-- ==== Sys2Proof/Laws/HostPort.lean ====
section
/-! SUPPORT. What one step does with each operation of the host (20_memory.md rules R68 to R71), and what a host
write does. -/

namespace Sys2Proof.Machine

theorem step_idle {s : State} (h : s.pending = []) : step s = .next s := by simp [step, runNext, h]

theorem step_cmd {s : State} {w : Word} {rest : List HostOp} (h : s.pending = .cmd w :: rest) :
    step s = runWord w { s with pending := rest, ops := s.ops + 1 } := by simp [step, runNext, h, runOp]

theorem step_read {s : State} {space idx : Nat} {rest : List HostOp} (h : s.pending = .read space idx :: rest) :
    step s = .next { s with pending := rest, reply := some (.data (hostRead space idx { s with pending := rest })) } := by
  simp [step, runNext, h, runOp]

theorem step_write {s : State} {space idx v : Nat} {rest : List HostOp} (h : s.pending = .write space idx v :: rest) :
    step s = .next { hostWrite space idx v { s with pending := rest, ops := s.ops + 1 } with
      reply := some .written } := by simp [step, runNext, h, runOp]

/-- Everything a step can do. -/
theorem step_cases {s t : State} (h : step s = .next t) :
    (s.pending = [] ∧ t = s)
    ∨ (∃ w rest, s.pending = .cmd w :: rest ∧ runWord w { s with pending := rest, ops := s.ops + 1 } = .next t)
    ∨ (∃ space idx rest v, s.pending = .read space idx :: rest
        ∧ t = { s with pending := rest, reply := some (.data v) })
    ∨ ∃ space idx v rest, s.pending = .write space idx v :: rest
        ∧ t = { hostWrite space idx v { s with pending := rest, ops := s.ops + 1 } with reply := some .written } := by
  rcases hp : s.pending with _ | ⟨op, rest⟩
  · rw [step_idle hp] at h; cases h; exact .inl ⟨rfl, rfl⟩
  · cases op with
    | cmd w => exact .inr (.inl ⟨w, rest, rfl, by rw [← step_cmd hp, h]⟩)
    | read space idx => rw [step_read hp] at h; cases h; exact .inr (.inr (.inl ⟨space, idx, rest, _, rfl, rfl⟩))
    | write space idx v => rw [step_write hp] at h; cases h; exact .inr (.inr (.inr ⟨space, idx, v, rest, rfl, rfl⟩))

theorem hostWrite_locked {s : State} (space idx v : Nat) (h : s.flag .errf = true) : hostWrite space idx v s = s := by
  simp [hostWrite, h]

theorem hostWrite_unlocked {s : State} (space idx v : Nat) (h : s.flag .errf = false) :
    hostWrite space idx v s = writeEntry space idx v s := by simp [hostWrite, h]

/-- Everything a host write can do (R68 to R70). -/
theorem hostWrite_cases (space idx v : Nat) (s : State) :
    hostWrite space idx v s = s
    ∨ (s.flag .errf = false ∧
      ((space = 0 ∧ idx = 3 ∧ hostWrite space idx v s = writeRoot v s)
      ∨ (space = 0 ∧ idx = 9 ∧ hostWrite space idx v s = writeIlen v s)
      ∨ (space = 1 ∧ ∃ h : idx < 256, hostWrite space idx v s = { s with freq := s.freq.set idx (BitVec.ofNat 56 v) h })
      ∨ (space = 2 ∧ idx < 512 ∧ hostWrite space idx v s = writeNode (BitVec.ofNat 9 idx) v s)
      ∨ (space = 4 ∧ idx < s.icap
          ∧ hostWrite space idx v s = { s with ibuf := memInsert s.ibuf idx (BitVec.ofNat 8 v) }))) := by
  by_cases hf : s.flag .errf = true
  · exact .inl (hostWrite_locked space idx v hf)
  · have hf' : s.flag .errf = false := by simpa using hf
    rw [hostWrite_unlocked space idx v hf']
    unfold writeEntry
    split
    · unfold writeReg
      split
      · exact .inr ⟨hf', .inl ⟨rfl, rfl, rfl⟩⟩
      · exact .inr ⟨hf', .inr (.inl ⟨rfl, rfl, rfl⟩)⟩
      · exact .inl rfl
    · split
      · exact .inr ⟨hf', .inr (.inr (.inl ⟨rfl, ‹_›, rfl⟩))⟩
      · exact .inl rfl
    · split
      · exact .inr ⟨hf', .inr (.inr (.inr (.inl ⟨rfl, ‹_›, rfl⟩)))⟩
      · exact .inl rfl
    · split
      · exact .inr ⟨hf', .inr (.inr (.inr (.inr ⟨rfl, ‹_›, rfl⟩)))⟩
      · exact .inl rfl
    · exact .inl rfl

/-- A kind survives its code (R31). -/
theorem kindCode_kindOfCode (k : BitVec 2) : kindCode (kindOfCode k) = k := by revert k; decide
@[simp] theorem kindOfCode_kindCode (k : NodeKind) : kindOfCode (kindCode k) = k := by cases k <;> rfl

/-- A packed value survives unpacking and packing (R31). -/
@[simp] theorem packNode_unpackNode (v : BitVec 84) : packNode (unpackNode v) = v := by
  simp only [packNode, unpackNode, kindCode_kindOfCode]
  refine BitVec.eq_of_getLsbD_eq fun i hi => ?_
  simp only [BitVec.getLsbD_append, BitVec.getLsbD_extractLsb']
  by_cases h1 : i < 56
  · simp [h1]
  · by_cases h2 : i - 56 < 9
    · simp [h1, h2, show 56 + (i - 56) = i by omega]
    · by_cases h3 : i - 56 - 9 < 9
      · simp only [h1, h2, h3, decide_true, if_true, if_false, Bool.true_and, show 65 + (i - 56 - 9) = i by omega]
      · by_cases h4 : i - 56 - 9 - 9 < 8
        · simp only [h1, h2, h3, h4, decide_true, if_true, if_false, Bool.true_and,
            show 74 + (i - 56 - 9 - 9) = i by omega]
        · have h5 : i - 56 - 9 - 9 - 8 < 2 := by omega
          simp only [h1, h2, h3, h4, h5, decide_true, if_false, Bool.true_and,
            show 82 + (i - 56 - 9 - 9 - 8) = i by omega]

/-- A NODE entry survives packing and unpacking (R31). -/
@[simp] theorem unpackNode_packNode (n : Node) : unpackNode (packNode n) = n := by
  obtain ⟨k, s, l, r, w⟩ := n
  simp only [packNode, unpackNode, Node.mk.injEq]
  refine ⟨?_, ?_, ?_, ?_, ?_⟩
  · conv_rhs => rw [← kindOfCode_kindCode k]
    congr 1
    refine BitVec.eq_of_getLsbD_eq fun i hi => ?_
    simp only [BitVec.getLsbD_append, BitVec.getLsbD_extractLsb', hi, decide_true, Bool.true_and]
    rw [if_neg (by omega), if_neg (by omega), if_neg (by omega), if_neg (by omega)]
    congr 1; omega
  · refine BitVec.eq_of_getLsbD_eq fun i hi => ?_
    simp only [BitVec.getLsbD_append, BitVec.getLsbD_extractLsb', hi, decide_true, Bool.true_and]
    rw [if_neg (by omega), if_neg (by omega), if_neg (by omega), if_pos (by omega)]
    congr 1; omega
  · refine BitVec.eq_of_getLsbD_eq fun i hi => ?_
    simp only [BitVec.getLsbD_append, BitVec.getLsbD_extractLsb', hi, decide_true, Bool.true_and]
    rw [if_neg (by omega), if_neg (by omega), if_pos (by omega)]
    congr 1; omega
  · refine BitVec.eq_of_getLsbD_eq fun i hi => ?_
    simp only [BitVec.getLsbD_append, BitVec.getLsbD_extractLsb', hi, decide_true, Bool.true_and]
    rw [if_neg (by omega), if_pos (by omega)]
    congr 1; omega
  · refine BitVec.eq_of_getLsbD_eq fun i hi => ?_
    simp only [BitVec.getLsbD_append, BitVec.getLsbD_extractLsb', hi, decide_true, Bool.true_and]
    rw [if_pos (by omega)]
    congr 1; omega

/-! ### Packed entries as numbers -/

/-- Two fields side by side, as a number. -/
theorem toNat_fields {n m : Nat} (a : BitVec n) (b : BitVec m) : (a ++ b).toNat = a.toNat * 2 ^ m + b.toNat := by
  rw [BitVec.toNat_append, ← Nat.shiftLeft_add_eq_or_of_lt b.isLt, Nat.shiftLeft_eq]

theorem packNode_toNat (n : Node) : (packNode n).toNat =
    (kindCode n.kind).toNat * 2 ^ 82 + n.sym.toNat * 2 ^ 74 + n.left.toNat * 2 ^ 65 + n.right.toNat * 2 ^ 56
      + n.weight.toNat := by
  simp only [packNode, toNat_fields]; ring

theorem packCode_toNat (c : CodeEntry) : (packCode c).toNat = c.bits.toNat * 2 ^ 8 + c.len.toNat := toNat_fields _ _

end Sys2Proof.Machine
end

##########

TO DO:
Across all the entries above, count each line that has the word "packNode" in it, and give only the count.

RESULT OF THIS TASK:
6